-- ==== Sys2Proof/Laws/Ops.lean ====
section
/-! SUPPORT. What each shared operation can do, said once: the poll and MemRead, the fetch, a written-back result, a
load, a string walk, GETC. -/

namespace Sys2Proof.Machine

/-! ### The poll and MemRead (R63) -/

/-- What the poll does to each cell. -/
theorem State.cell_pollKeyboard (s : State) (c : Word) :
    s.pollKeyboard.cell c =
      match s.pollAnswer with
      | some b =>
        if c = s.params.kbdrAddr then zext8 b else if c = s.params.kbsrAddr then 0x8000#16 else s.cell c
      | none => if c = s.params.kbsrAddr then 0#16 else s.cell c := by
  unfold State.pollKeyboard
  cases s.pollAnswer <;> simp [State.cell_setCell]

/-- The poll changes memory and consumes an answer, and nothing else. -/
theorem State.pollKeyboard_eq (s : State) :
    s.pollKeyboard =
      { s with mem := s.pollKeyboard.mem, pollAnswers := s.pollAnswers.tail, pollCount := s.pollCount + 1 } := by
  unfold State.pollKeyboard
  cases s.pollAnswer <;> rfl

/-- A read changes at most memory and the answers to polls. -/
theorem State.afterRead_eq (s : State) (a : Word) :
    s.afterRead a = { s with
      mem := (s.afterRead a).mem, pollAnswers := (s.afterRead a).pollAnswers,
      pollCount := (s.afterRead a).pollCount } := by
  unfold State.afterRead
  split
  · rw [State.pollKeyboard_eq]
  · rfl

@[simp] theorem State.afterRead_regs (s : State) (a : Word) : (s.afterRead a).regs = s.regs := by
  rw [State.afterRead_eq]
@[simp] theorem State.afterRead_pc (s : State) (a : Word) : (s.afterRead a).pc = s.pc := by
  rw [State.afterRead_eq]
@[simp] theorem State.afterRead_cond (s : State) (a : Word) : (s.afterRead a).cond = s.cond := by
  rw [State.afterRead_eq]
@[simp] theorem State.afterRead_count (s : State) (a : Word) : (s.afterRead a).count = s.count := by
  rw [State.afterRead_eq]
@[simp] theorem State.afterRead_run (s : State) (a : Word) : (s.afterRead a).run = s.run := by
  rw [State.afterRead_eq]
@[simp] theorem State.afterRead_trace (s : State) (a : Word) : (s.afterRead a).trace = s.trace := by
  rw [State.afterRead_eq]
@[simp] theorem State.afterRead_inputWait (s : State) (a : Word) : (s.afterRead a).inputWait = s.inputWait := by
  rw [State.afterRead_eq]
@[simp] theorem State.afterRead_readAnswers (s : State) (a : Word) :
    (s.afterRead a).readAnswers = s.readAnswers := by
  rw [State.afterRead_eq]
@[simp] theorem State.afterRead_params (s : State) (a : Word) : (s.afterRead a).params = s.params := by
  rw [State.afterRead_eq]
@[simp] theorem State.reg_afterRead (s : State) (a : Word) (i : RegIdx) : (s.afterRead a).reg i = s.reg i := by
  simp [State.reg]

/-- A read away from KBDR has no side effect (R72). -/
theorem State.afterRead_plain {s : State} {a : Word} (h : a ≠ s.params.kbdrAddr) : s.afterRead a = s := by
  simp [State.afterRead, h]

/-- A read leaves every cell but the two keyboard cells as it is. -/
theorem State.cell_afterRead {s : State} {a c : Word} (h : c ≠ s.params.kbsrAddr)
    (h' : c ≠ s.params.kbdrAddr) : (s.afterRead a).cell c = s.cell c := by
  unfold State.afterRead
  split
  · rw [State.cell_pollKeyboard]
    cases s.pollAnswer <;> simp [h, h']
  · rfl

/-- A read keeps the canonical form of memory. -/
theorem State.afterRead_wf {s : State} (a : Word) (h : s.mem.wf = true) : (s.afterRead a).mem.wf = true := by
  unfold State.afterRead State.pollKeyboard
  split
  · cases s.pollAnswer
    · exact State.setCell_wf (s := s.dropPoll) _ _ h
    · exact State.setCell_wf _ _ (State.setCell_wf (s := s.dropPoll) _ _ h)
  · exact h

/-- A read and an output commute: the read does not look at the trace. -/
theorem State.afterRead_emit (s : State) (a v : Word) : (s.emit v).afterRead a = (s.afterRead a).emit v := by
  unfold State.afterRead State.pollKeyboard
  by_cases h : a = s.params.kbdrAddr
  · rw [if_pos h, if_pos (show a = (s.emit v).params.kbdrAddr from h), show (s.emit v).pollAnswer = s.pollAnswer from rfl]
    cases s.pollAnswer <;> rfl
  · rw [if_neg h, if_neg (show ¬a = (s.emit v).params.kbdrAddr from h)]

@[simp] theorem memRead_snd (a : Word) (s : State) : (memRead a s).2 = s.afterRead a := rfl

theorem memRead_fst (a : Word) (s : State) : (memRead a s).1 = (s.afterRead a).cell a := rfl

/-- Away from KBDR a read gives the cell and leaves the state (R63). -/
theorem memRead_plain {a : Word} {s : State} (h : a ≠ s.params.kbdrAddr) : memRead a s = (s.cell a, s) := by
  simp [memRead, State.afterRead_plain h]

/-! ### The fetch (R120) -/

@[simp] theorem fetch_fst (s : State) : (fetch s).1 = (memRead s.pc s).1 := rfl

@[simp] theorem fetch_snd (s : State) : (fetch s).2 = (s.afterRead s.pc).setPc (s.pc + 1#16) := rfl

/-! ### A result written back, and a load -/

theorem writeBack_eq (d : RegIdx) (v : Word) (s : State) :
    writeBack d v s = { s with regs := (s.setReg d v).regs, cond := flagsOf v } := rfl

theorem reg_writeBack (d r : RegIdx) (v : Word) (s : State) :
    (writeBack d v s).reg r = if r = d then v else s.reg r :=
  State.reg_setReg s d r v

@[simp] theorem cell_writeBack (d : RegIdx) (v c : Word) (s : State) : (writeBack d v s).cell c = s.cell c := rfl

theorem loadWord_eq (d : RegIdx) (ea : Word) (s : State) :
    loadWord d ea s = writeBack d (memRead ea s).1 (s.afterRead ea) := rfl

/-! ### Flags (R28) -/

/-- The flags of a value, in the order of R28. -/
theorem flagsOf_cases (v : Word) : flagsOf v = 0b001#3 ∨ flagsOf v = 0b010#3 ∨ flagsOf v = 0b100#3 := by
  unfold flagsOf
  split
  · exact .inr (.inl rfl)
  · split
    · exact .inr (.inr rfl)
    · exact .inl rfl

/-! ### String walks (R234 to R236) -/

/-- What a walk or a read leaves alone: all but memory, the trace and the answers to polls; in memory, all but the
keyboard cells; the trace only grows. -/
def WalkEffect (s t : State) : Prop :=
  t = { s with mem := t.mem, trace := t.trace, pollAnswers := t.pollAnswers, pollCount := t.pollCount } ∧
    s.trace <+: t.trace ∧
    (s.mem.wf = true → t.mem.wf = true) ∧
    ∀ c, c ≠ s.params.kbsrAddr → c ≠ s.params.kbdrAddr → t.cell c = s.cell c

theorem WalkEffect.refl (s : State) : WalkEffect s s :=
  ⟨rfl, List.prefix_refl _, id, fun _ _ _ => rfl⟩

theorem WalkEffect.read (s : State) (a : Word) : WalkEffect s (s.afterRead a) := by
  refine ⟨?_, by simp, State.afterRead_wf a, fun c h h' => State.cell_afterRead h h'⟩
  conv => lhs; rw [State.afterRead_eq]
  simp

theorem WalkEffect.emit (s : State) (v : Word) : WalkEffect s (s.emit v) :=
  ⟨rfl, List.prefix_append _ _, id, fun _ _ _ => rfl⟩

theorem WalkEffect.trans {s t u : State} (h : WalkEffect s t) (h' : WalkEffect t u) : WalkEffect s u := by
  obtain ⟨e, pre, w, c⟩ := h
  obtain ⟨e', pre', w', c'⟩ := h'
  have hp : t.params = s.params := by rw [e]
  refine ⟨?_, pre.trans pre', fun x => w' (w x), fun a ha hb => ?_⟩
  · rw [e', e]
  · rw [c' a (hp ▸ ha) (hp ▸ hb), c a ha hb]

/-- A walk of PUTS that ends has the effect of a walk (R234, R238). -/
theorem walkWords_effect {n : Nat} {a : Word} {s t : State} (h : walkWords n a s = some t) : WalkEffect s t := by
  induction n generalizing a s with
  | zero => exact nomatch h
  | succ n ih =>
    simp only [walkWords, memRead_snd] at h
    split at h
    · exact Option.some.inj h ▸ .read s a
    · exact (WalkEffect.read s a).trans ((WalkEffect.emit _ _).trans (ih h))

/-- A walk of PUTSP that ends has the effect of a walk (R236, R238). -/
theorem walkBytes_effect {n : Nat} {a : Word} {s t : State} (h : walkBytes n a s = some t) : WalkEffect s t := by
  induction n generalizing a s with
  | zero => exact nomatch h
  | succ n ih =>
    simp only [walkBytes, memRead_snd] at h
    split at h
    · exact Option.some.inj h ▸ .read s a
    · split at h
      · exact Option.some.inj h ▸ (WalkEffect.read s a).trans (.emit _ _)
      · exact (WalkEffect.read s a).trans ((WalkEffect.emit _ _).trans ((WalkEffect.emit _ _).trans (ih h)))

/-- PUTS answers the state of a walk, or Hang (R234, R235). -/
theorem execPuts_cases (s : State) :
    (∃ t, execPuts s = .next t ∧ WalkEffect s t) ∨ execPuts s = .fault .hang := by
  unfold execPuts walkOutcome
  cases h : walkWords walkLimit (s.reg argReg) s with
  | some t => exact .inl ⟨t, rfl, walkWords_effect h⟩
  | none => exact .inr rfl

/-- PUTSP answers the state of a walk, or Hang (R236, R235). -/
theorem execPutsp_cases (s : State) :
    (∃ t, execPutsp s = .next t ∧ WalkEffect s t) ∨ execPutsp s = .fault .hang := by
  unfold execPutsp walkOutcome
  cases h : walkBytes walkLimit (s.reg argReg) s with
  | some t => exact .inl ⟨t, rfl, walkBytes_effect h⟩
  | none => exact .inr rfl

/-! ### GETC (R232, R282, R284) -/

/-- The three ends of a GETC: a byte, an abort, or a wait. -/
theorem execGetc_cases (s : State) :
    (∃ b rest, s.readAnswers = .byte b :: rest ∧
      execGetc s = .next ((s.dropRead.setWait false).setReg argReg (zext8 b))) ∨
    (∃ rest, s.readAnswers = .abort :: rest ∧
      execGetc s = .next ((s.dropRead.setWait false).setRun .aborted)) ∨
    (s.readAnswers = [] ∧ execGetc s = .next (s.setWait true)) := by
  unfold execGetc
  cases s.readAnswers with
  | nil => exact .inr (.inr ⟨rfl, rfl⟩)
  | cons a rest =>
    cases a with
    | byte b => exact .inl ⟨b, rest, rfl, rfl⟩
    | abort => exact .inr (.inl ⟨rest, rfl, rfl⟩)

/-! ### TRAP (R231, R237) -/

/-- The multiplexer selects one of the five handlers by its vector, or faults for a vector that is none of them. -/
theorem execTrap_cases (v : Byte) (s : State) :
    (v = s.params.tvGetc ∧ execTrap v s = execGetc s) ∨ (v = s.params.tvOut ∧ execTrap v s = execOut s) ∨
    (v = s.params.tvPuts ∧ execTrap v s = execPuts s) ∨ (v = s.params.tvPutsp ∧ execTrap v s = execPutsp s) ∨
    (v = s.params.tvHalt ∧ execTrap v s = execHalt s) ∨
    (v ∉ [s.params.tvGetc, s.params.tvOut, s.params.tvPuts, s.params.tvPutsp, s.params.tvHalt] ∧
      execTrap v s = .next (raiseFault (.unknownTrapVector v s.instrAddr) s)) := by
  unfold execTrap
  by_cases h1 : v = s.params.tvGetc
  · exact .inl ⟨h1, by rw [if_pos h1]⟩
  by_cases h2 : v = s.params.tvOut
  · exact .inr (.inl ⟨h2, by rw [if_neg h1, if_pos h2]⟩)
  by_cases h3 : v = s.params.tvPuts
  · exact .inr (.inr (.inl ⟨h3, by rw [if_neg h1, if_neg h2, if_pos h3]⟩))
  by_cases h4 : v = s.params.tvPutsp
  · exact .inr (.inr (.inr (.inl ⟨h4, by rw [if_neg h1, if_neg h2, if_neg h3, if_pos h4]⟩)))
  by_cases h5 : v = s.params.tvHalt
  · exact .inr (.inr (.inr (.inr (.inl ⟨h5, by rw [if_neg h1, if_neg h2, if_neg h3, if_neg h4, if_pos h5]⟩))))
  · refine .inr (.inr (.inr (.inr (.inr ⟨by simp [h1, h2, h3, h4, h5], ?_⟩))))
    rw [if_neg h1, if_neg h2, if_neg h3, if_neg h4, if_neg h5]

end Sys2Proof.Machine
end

■ ■ ■ ■ ■

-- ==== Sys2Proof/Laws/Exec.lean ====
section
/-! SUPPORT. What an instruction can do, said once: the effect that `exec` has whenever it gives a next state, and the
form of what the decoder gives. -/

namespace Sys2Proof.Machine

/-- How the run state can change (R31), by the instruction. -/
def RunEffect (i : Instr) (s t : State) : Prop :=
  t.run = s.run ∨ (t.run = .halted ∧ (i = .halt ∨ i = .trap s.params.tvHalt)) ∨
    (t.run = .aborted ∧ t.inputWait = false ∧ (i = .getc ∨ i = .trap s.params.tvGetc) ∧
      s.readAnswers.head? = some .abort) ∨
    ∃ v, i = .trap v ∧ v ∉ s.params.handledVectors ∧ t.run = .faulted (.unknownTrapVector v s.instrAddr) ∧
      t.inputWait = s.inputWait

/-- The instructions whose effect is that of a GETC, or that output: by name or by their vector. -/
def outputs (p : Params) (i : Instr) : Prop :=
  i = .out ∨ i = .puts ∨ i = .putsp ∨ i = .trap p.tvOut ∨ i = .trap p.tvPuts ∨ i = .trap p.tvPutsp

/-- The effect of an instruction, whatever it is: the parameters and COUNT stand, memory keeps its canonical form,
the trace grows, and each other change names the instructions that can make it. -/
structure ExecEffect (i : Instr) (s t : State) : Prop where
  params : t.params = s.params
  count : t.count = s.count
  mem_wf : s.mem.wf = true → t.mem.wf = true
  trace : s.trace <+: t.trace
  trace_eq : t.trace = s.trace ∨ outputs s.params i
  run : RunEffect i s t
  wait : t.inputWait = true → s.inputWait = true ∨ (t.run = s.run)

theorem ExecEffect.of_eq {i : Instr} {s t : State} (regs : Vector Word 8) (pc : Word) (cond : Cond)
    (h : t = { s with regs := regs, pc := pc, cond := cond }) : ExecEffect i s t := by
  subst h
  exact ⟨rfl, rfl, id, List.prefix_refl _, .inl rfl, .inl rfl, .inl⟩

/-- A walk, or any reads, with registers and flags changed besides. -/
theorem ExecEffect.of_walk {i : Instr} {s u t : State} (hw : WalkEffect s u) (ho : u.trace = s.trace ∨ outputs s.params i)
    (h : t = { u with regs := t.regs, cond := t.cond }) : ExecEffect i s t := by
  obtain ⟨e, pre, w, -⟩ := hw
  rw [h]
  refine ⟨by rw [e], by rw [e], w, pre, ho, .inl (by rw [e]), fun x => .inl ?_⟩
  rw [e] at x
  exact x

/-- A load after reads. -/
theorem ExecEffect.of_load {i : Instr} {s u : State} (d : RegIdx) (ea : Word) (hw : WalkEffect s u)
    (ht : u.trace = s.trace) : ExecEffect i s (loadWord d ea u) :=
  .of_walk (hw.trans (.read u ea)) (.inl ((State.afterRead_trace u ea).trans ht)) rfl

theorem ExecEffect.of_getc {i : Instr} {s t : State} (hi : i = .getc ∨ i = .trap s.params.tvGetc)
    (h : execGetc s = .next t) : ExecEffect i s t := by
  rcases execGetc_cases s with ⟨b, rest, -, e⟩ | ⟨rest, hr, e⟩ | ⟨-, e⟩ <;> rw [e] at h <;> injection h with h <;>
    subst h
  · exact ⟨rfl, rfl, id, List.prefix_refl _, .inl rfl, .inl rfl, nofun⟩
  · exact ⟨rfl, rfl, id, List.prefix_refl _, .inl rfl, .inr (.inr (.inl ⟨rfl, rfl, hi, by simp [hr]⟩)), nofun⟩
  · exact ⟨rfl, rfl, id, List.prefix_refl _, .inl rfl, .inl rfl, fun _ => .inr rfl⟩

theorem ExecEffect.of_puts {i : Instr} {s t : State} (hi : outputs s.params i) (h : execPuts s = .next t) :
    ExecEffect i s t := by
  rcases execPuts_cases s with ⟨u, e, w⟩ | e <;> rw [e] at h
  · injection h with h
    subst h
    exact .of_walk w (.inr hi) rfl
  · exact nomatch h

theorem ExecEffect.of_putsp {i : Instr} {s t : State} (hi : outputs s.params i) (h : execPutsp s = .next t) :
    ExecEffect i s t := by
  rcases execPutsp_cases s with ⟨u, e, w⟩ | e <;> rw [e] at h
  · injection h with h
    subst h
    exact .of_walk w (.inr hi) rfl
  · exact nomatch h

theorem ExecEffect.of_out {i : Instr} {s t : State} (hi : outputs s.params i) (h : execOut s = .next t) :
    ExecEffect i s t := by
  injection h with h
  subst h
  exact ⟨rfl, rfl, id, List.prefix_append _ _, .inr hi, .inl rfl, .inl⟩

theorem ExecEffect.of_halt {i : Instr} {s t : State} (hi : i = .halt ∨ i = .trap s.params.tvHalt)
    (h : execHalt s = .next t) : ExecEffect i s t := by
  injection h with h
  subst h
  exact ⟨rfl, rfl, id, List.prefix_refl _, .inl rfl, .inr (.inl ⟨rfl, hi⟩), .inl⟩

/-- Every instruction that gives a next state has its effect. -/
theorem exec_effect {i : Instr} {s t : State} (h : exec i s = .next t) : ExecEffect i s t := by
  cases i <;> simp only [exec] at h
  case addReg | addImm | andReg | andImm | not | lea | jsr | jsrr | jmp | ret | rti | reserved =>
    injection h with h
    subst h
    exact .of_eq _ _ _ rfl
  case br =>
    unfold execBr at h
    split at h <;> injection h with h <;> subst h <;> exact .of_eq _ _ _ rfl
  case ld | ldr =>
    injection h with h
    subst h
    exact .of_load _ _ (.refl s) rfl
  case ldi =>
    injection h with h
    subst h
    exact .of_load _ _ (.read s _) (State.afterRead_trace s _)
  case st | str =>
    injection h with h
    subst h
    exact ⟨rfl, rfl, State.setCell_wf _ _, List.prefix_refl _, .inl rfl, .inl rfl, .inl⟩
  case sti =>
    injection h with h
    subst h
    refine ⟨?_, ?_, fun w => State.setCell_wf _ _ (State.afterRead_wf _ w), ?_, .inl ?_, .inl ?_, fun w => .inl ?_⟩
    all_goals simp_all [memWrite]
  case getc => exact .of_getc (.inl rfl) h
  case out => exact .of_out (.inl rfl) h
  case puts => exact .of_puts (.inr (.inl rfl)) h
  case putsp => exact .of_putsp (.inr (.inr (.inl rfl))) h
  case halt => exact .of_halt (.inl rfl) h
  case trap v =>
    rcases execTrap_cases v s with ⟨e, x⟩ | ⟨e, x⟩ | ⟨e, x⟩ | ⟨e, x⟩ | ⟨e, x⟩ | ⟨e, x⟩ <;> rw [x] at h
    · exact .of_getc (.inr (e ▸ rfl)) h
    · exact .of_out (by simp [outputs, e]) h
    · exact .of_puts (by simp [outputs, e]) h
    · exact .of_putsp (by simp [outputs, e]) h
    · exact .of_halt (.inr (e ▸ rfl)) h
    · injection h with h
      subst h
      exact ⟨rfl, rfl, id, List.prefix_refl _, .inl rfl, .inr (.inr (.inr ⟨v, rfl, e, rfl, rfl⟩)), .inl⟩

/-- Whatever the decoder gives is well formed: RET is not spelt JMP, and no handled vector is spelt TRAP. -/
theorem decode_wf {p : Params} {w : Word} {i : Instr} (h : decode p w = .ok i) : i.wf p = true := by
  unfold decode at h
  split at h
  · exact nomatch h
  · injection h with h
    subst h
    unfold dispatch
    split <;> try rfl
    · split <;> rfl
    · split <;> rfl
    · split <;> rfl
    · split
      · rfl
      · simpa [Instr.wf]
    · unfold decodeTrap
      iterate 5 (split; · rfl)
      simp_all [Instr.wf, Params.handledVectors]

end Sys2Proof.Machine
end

■ ■ ■ ■ ■

-- WORK INSTRUCTION --
Looking at the records above, return exactly the lines from the line with "and a load -/" to the line with "theorem WalkEffect.emit (s", both ends included.

-- EXERCISE ANSWER --
/-! ### A result written back, and a load -/

theorem writeBack_eq (d : RegIdx) (v : Word) (s : State) :
    writeBack d v s = { s with regs := (s.setReg d v).regs, cond := flagsOf v } := rfl

theorem reg_writeBack (d r : RegIdx) (v : Word) (s : State) :
    (writeBack d v s).reg r = if r = d then v else s.reg r :=
  State.reg_setReg s d r v

@[simp] theorem cell_writeBack (d : RegIdx) (v c : Word) (s : State) : (writeBack d v s).cell c = s.cell c := rfl

theorem loadWord_eq (d : RegIdx) (ea : Word) (s : State) :
    loadWord d ea s = writeBack d (memRead ea s).1 (s.afterRead ea) := rfl

/-! ### Flags (R28) -/

/-- The flags of a value, in the order of R28. -/
theorem flagsOf_cases (v : Word) : flagsOf v = 0b001#3 ∨ flagsOf v = 0b010#3 ∨ flagsOf v = 0b100#3 := by
  unfold flagsOf
  split
  · exact .inr (.inl rfl)
  · split
    · exact .inr (.inr rfl)
    · exact .inl rfl

/-! ### String walks (R234 to R236) -/

/-- What a walk or a read leaves alone: all but memory, the trace and the answers to polls; in memory, all but the
keyboard cells; the trace only grows. -/
def WalkEffect (s t : State) : Prop :=
  t = { s with mem := t.mem, trace := t.trace, pollAnswers := t.pollAnswers, pollCount := t.pollCount } ∧
    s.trace <+: t.trace ∧
    (s.mem.wf = true → t.mem.wf = true) ∧
    ∀ c, c ≠ s.params.kbsrAddr → c ≠ s.params.kbdrAddr → t.cell c = s.cell c

theorem WalkEffect.refl (s : State) : WalkEffect s s :=
  ⟨rfl, List.prefix_refl _, id, fun _ _ _ => rfl⟩

theorem WalkEffect.read (s : State) (a : Word) : WalkEffect s (s.afterRead a) := by
  refine ⟨?_, by simp, State.afterRead_wf a, fun c h h' => State.cell_afterRead h h'⟩
  conv => lhs; rw [State.afterRead_eq]
  simp

theorem WalkEffect.emit (s : State) (v : Word) : WalkEffect s (s.emit v) :=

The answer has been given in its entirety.